Exercise aim -
Your output should be the lines of the data that follow, reproduced exactly from the first through the line bearing "rw [parsed, ← fields])".

Data for analysis -
○ ○ ○

/-- A digit field within a range holds a number in it (R113). -/
theorem parseDigitsIn_range {lo hi n : Nat} {f : List Byte} (parsed : parseDigitsIn lo hi f = some n) :
    lo ≤ n ∧ n ≤ hi := by
  simpa using (Option.filter_eq_some_iff.1 parsed).2

/-- The header of a HOLD carries a time of at most 65,535 (Table 6-1). -/
theorem parsed_hold_le {r : Receiver} {to_ : Address} {from_ : Call} {t : Nat} {k : Fin 8}
    (parsed : r.parsed = some ⟨to_, from_, .hold t k⟩) : t ≤ 65535 := by
  simp only [Receiver.parsed, Option.bind_eq_some_iff, parseHeader, Option.map_eq_some_iff] at parsed
  obtain ⟨kind, -, _, -, _, -, fields, parsedFields, eq⟩ := parsed
  cases eq
  cases kind <;> simp [parseFields, Option.bind_eq_some_iff] at parsedFields
  case hold => exact (parseDigitsIn_range parsedFields.1).2

namespace Invariant
variable {P : State → Prop} (inv : Invariant P)
include inv

theorem completeFrame (c : Chan) {s : State} (p : P s) : P (completeFrame c s) := by
  unfold Machine.completeFrame
  dsimp only
  split
  · exact inv.damage c p
  · next x parsed =>
    have refreshed := inv.refreshSender x.fromCall p
    refine inv.setReceiver _ c ?_
    split
    · unfold applyFrame
      split
      · exact inv.applyTraffic c _ _ _ refreshed
      · exact inv.applyReceipt _ _ _ refreshed
      · next time cutoff fields =>
        have le : time ≤ 65535 := parsed_hold_le (to_ := x.toCall) (from_ := x.fromCall) (k := cutoff) (by
          rw [parsed, ← fields])
        exact inv.applyHold c _ _ le _ refreshed
      · exact refreshed
    · exact refreshed

theorem decideTraffic (c : Chan) (r : Receiver) (prec : Fin 8) (key : Key) (d : Call) (n : Nat) (from_ : Call)
    {s : State} (p : P s) : P (decideTraffic c r prec key d n from_ s) := by
  unfold Machine.decideTraffic
  dsimp only
  split
  · exact inv.setReceiver _ c p
  split
  · exact inv.setReceiver _ c p
  split
  · exact inv.setReceiver _ c p
  split
  · exact inv.setReceiver _ c p
  · next h s1 a =>
    have kept : s1.standing = s.standing := by
      rw [State.standing, State.standing, ← allocate_kept a]
      rfl
    exact inv.tested (.testCongestion _) (inv.setReceiver _ c (inv.congr kept p))

theorem receiveCharacter (c : Chan) (b : Byte) {s : State} (p : P s) : P (receiveCharacter c b s) := by
  have restarts : P (restartFrame c s) := inv.setReceiver _ c (inv.damage c p)
  unfold Machine.receiveCharacter
  split
  · split
    · exact inv.setReceiver _ c p
    · exact p
  · split
    · exact restarts
    · unfold collectHeader
      dsimp only
      split
      · exact inv.damage c p
      · split
        · unfold completeHeader
          split
          · exact inv.damage c p
          · split
            · exact inv.decideTraffic c _ _ _ _ _ _ p
            · exact inv.setReceiver _ c p
          · exact inv.setReceiver _ c p
        · exact inv.setReceiver _ c p
  · split
    · exact restarts
    · unfold collectBody
      dsimp only
      split
      · refine inv.setReceiver _ c (inv.congr ?_ p)
        unfold writeBody
        split <;> rfl
      · exact inv.damage c p
  · split
    · exact restarts
    · unfold collectTail
      dsimp only
      split
      · split
        · exact inv.setReceiver _ c p
        · exact inv.damage c p
      · split
        · exact inv.completeFrame c p
        · exact inv.damage c p

theorem setSampler (x : Sampler) (c : Chan) {s : State} (p : P s) : P (setSampler x c s) := inv.updChan ⟨rfl, rfl⟩ p

theorem damageInProgress (c : Chan) {s : State} (p : P s) : P (damageInProgress c s) := by
  unfold Machine.damageInProgress
  split
  · exact inv.damage c p
  · exact p

theorem concludeLine (c : Chan) {s : State} (p : P s) : P (concludeLine c s) := inv.congr (concludeLine_standing c s) p

/-! ### The transmitter -/

theorem keyFor (what : OnAir) (c : Chan) {s : State} (p : P s) : P (keyFor what c s) := by
  have quiet := inv.damage c (inv.setSampler .lineRecovery c p)
  refine inv.congr (gate_standing c _) ?_
  split
  · exact inv.updChan (f := fun x => { x with transmitter := _ }) ⟨rfl, rfl⟩ quiet
  · exact inv.updChan (f := fun x => { x with transmitter := _ }) ⟨rfl, rfl⟩ quiet

theorem commit (k : Claimant) (c : Chan) {s : State} (p : P s) : P (commit k c s) := by
  unfold Machine.commit
  split
  · split
    · exact p
    · next head => exact inv.keyFor _ c (inv.sendHead head p)
  · exact inv.keyFor _ c (inv.updChan ⟨rfl, rfl⟩ p)
  · split
    · split
      · exact inv.keyFor _ c (inv.updChan ⟨rfl, rfl⟩ p)
      · exact inv.of_moved (.withdraw c s) p
    · exact p

theorem takeKeyUp (c : Chan) {s : State} (p : P s) : P (takeKeyUp c s) := by
  unfold Machine.takeKeyUp
  split
  · exact inv.conclude (inv.commit _ c p)
  · exact p

theorem takeDelayEnd (c : Chan) {s : State} (p : P s) : P (takeDelayEnd c s) := by
  unfold Machine.takeDelayEnd
  split
  · exact inv.updChan (f := fun x => { x with transmitter := _ }) ⟨rfl, rfl⟩ p
  · exact p

theorem releaseKey (c : Chan) {s : State} (p : P s) : P (releaseKey c s) :=
  inv.congr (gate_standing c _) (inv.updChan ⟨rfl, rfl⟩ p)

theorem completeSending (what : OnAir) (c : Chan) {s : State} (p : P s) : P (completeSending what c s) := by
  unfold Machine.completeSending
  split
  · exact p
  · exact inv.updChan ⟨rfl, rfl⟩ p
  · exact inv.updChan ⟨rfl, rfl⟩ p
  · split
    · exact inv.of_moved (.endRecorded _ _ _) (inv.of_moved (.idleEngine c s) p)
    · exact inv.updChan ⟨rfl, rfl⟩ p
    · exact p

○ ○ ○

Exercise result -
/-- A digit field within a range holds a number in it (R113). -/
theorem parseDigitsIn_range {lo hi n : Nat} {f : List Byte} (parsed : parseDigitsIn lo hi f = some n) :
    lo ≤ n ∧ n ≤ hi := by
  simpa using (Option.filter_eq_some_iff.1 parsed).2

/-- The header of a HOLD carries a time of at most 65,535 (Table 6-1). -/
theorem parsed_hold_le {r : Receiver} {to_ : Address} {from_ : Call} {t : Nat} {k : Fin 8}
    (parsed : r.parsed = some ⟨to_, from_, .hold t k⟩) : t ≤ 65535 := by
  simp only [Receiver.parsed, Option.bind_eq_some_iff, parseHeader, Option.map_eq_some_iff] at parsed
  obtain ⟨kind, -, _, -, _, -, fields, parsedFields, eq⟩ := parsed
  cases eq
  cases kind <;> simp [parseFields, Option.bind_eq_some_iff] at parsedFields
  case hold => exact (parseDigitsIn_range parsedFields.1).2

namespace Invariant
variable {P : State → Prop} (inv : Invariant P)
include inv

theorem completeFrame (c : Chan) {s : State} (p : P s) : P (completeFrame c s) := by
  unfold Machine.completeFrame
  dsimp only
  split
  · exact inv.damage c p
  · next x parsed =>
    have refreshed := inv.refreshSender x.fromCall p
    refine inv.setReceiver _ c ?_
    split
    · unfold applyFrame
      split
      · exact inv.applyTraffic c _ _ _ refreshed
      · exact inv.applyReceipt _ _ _ refreshed
      · next time cutoff fields =>
        have le : time ≤ 65535 := parsed_hold_le (to_ := x.toCall) (from_ := x.fromCall) (k := cutoff) (by
          rw [parsed, ← fields])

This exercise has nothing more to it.